═══ Exercise material ═══

theorem State.tallySettle_keeps {r₀ : State} (d : Nat) (half : Bool) (n : Nat) : ∀ {s : State}, Keeps r₀ s →
    Keeps r₀ (s.tallySettle d half n) := by
  induction n with
  | zero => exact fun h => h
  | succ n ih =>
    intro s h
    unfold State.tallySettle
    try dsimp only
    repeat' first | with_reducible exact h | with_reducible apply ih | with_reducible apply State.tallyAgree_keeps | with_reducible apply State.tallyReduce_keeps | with_reducible apply State.tallyOutput_keeps | with_reducible apply State.modHalf_keeps | split

theorem State.tallyCheck_keeps {r₀ : State} {s : State} (hs : Keeps r₀ s) (d : Nat) : Keeps r₀ (State.tallyCheck s d) := by
  unfold State.tallyCheck
  try dsimp only
  repeat' first | with_reducible exact hs | with_reducible apply State.modRun_keeps | split | simp only [Keeps.mk_iff] | with_reducible assumption | intro _ | dsimp only

theorem State.tallyTake_keeps {r₀ : State} {s : State} (hs : Keeps r₀ s) (d : Nat) (half : Bool) (step : Nat) (index : Nat) (data : Line) : Keeps r₀ (State.tallyTake s d half step index data) := by
  unfold State.tallyTake
  try dsimp only
  repeat' first | with_reducible exact hs | with_reducible apply State.modHalf_keeps | with_reducible apply State.modRun_keeps | with_reducible apply State.tallyCheck_keeps | with_reducible apply State.tallyFail_keeps | with_reducible apply State.tallyInbound_keeps | with_reducible apply State.tallySend_keeps | with_reducible apply State.tallySettle_keeps | split | simp only [Keeps.mk_iff] | with_reducible assumption | intro _ | dsimp only

theorem State.tallyInput_keeps {r₀ : State} {s : State} (hs : Keeps r₀ s) (d : Nat) (bond : Nat) (l : MLine) : Keeps r₀ (State.tallyInput s d bond l) := by
  unfold State.tallyInput
  try dsimp only
  repeat' first | with_reducible exact hs | with_reducible apply State.draw_keeps | with_reducible apply State.modEng_keeps | with_reducible apply State.tallyFail_keeps | with_reducible apply State.tallyInbound_keeps | with_reducible apply State.tallyTake_keeps | split | simp only [Keeps.mk_iff] | with_reducible assumption | intro _ | dsimp only

theorem State.tallyStart_keeps {r₀ : State} {s : State} (hs : Keeps r₀ s) (d : Nat) : Keeps r₀ (State.tallyStart s d) := by
  unfold State.tallyStart
  try dsimp only
  repeat' first | with_reducible exact hs | exact (EngRun.send_keeps (by assumption) _ _ _ _ ‹_›) | with_reducible apply State.modEng_keeps | with_reducible apply State.send_keeps | with_reducible apply State.tallyBytes_keeps | with_reducible apply State.tallyInput_keeps | with_reducible apply State.tallySend_keeps | with_reducible apply overAll_keeps | (with_reducible refine Keeps.overAll ?_ (fun _ _ _ => ?_) _) | split | simp only [Keeps.mk_iff] | with_reducible assumption | intro _ | dsimp only

theorem State.tallyLeave_keeps {r₀ : State} {s : State} (hs : Keeps r₀ s) (d : Nat) (x : TDesc) : Keeps r₀ (State.tallyLeave s d x) := by
  unfold State.tallyLeave
  try dsimp only
  repeat' first | with_reducible exact hs | with_reducible apply State.modEng_keeps | split | simp only [Keeps.mk_iff] | with_reducible assumption | intro _ | dsimp only

theorem State.tallyAbort_keeps {r₀ : State} {s : State} (hs : Keeps r₀ s) (d : Nat) (c : Nat) (tag : BitVec 32) : Keeps r₀ (State.tallyAbort s d c tag) := by
  unfold State.tallyAbort
  try dsimp only
  repeat' first | with_reducible exact hs | with_reducible apply State.modEng_keeps | with_reducible apply State.tallyFail_keeps | with_reducible apply State.tallyRecord_keeps | with_reducible apply State.tallyScramble_keeps | with_reducible apply State.tallySendAbort_keeps | with_reducible apply State.tallySignal_keeps | with_reducible apply overAll_keeps | (with_reducible refine Keeps.overAll ?_ (fun _ _ _ => ?_) _) | split | simp only [Keeps.mk_iff] | with_reducible assumption | intro _ | dsimp only

theorem State.tallyDrop_keeps {r₀ : State} {s : State} (hs : Keeps r₀ s) (c : Nat) : Keeps r₀ (State.tallyDrop s c) := by
  unfold State.tallyDrop
  try dsimp only
  repeat' first | with_reducible exact hs | with_reducible apply State.modEng_keeps | with_reducible apply State.tallyFail_keeps | with_reducible apply State.tallyLeave_keeps | with_reducible apply State.tallyScramble_keeps | with_reducible apply overAll_keeps | (with_reducible refine Keeps.overAll ?_ (fun _ _ _ => ?_) _) | split | simp only [Keeps.mk_iff] | with_reducible assumption | intro _ | dsimp only

end Sys2Proof.Machine
end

═══

When the line with "unfold State.tallyInput" is reached in the data above, start copying there, and copy each line exactly until the line with "repeat' first | with_reducible exact hs | exact" has been copied; copy nothing else.

* _Task output_
  unfold State.tallyInput
  try dsimp only
  repeat' first | with_reducible exact hs | with_reducible apply State.draw_keeps | with_reducible apply State.modEng_keeps | with_reducible apply State.tallyFail_keeps | with_reducible apply State.tallyInbound_keeps | with_reducible apply State.tallyTake_keeps | split | simp only [Keeps.mk_iff] | with_reducible assumption | intro _ | dsimp only

theorem State.tallyStart_keeps {r₀ : State} {s : State} (hs : Keeps r₀ s) (d : Nat) : Keeps r₀ (State.tallyStart s d) := by
  unfold State.tallyStart
  try dsimp only
  repeat' first | with_reducible exact hs | exact (EngRun.send_keeps (by assumption) _ _ _ _ ‹_›) | with_reducible apply State.modEng_keeps | with_reducible apply State.send_keeps | with_reducible apply State.tallyBytes_keeps | with_reducible apply State.tallyInput_keeps | with_reducible apply State.tallySend_keeps | with_reducible apply overAll_keeps | (with_reducible refine Keeps.overAll ?_ (fun _ _ _ => ?_) _) | split | simp only [Keeps.mk_iff] | with_reducible assumption | intro _ | dsimp only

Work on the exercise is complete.